Лица матерей, жен, детей.
Где же она, эта несравненная жизнь в Англии, о которой твердили им на уроках перевоспитания? Где это счастье? «Неоконченная фантасмагория»,— пробормотал кто-то и, оглядевшись, стал стучать в дверь английским кольцом и звать негромко: «Надя, Надя!»
Этим стуком в дверь и начнется следующая глава нашего повествования. Повествования об этом русском, очутившемся в Лондоне, о его жене и их любви, но также и о других русских, появившихся в Лондоне задолго, за много лет до них. Все это были «перемещенные» лица. В то же время наша история не только о них, но и о тех обитателях Лондона, которых утром, подобно сардинам в жестяных коробках, поезда отвозят в Лондон на работу, а вечером, повернутыми к Лондону спиной, везут обратно. О нем, этом гигантском городе, чьи объятия оказались смертоносными для стольких мужчин и женщин, главным образом, и пойдет наш рассказ, о нем, с немым равнодушием грандиозного Сфинкса взиравшего на всех этих людей, которые задавали один и тот же вопрос: «Где оно, обещанное счастье? - И какой смысл во всем этом столпотворении четырех, восьми и четырнадцати миллионов незнакомых друг другу людей?»
НА ХОЛМЕ ВЕТРЯНЫХ МЕЛЬНИЦ
Как только это взгорье, где раньше были ветряные мельницы, в окрестностях Лондона замело снегом, замолкло тут и стрекотание газонокосилок — вообще-то они в Англии стучат как сердце, не умолкая круглый год. И в Милл-Хилле установилась полная тишина.

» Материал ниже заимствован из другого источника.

/-- While no command waits, a step is one millisecond: the counter rises by one, wrapping (R165), a connection
hold counts it where both faces stand in OPEN (R80), and nothing else changes. That a step on an empty queue is
a millisecond is the model's choice (notes/assumptions/1.md). -/
def Obligations.IdleMillisecondPasses : Prop :=
  ∀ s : State, s.pending = [] →
    ∃ t, step s = .next t
      ∧ t = { s with time := s.time + 1#32, faces := t.faces }
      ∧ ∀ f, t.face f =
          if s.stateOf f = .opened ∧ s.stateOf (otherFace f) = .opened then
            { s.face f with
              seq :=
                { (s.face f).seq with
                  hold := (s.face f).seq.hold.map fun h => { h with accumulated := h.accumulated + 1 } } }
          else s.face f

/-! ### Reset and power -/

/-- The state after power-on, every item of every block at the value that its rule gives it (R1, R11, R19, R37,
R40, R62, R95, R109, R123, R138, R151, R157 to R160, R165, R168, R169). The raw levels of the input lines, which
the filtered levels then equal, are the model's choice (notes/assumptions/5.md). -/
def Obligations.ResetHasThePowerOnValues : Prop :=
  State.reset.store.load = .idle ∧ State.reset.store.valid = false
    ∧ State.reset.store.consists = [] ∧ State.reset.store.fireSense = 0
    ∧ State.reset.store.broughtIn = ⟨false, false⟩
    ∧ State.reset.time = 0#32 ∧ State.reset.serving = none ∧ State.reset.waitingFor = none
    ∧ State.reset.receiver = .hunting ∧ State.reset.rx = [] ∧ State.reset.discards = 0
    ∧ State.reset.dropped = false ∧ State.reset.overrun = false
    ∧ State.reset.events = [] ∧ State.reset.batch = [] ∧ State.reset.pending = []
    ∧ State.reset.stationOut = []
    ∧ State.reset.fire.level = State.reset.fire.raw ∧ State.reset.fire.since = none
    ∧ ∀ f,
      (State.reset.cfg f).bays = [] ∧ (State.reset.cfg f).cells = [] ∧ (State.reset.cfg f).stops = []
        ∧ State.reset.params f =
            { strengthFloor := 240
              minimumOverlap := 700
              partAllowance := 0
              trainConsent := 1
              autoClose := 1
              dwellBase := 25
              dwellMode := 0
              extensionStep := 5
              maxExtensions := 4
              flowWindow := 2
              warningPeriod := 3
              closeRetries := 3
              reopenPause := 2
              doorwayHold := 4
              openTravel := 6
              lockProof := 1500
              gapQualify := 300
              pairingWindow := 600
              loopSense := 0
              defaultMask := 0#7 }
        ∧ (State.reset.face f).seq =
            { state := .outOfService
              substate := none
              slot := none
              lastAccepted := none
              acceptedIds := []
              grant := []
              dwell := none
              override := false
              dwellDeadline := none
              extensions := 0
              openSince := none
              openTravel := none
              failed := []
              hold := none
              closing := []
              closingKind := none
              warning := false
              endOfWarning := none
              doorway := none }
        ∧ (State.reset.face f).berth =
            { present := false
              lastGood := none
              latest := none
              lossReported := false
              reading := []
              lastReading := none
              weakSince := none
              vacant := false
              doorList := []
              consist := none
              staged := none
              active := none
              answer := none }
        ∧ (State.reset.face f).meas =
            { status := .empty
              consist := none
              source := none
              antenna := none
              mark := none
              tolerance := none
              requestTime := none
              startTime := none
              samples := 0
              weak := 0
              ghost := 0
              range := 0
              run := []
              front := none
              error := none
              verdict := none
              bayClasses := none
              doorClasses := none
              grant := []
              doorList := []
              evacuation := []
              evacDoors := []
              completion := none
              abandon := none }
        ∧ (State.reset.face f).bays = []
        ∧ (State.reset.face f).bus =
            { cursor := none
              polls := 0
              search := .idle
              queryNext := false
              dispatch := []
              gap := []
              turning := false
              outstanding := none
              out := [] }
        ∧ (State.reset.face f).sensing = { lastPassage := none, clearedAt := none }
        ∧ (State.reset.face f).release =
            { loop := false
              train := false
              fire := false
              station := false
              pulled := []
              phase := .none
              first := none
              entryTime := none
              evacIssued := false
              opened := []
              resetTime := none }
        ∧ (∀ fl, (State.reset.face f).fault.flags.get fl = none)
        ∧ (State.reset.face f).fault.mask = 0#7 ∧ (State.reset.face f).fault.record = none
        ∧ (State.reset.face f).fault.summary = false ∧ (State.reset.face f).permit = false
        ∧ State.reset.releaseActive f = false ∧ State.reset.staffAlarm f = false
        ∧ (State.reset.face f).enable.level = (State.reset.face f).enable.raw
        ∧ (State.reset.face f).enable.since = none
        ∧ (State.reset.face f).loop.level = (State.reset.face f).loop.raw
        ∧ (State.reset.face f).loop.since = none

Никому не было дела в этой тишине до жизни чужеземной пары. А между тем из маленького домика по-прежнему каждое утро выходил мужчина высокого роста, в шинели, подбитой каким-то диковинным мехом, какого не было в Англии. Долгими часами ходил он, мерил шагами взгорье, где некогда стояли ветряные мельницы, и что-то читал, бормоча про себя. Редкие прохожие, попадавшиеся на дорогах за аэродромом, оборачивались ему вслед. И тоже что-то шептали. «Этот сумасшедший поляк». «That silly Pole». Англичане берегут свое зрение и все поголовно носят очки, на улице никто не читает, отчего читающий на ходу человек сразу бросается в глаза. Этот мелкий штрих, связанный с «поляком», всеми обсуждался.
И точно так же в определенный час из дома в тупичке, закутанная очень красиво в меха, выходила женщина, блондинка, нагруженная коробками, и отправлялась на железнодорожную станцию. Вечером она возвращалась всегда в одно и то же время. (В окне второго этажа, в доме между двумя дубами тогда загорался свет.) Но и об этом никто не вспоминал бы в Милл-Хилле, если бы здесь не было бакалейщика, мясника и зеленщика.
Местные жители редко сами ходят к зеленщику, мяснику или бакалейщику, а заказывают все необходимое по телефону. И все это им привозят домой. Меж тем иностранцы по дороге на станцию часто заходили к зеленщику, бакалейщику или к мяснику, покупали нужные продукты перед поездкой в Лондон и относили их домой. Мясо они не покупали, впрочем, с мясом были перебои. Они покупали сосиски, которые привозили один раз в неделю. Затем они заходили к бакалейщику, где брали хлеб, и к зеленщику за неизменным кочаном капусты, припорошенным снежком. (Иной раз и промерзлым.)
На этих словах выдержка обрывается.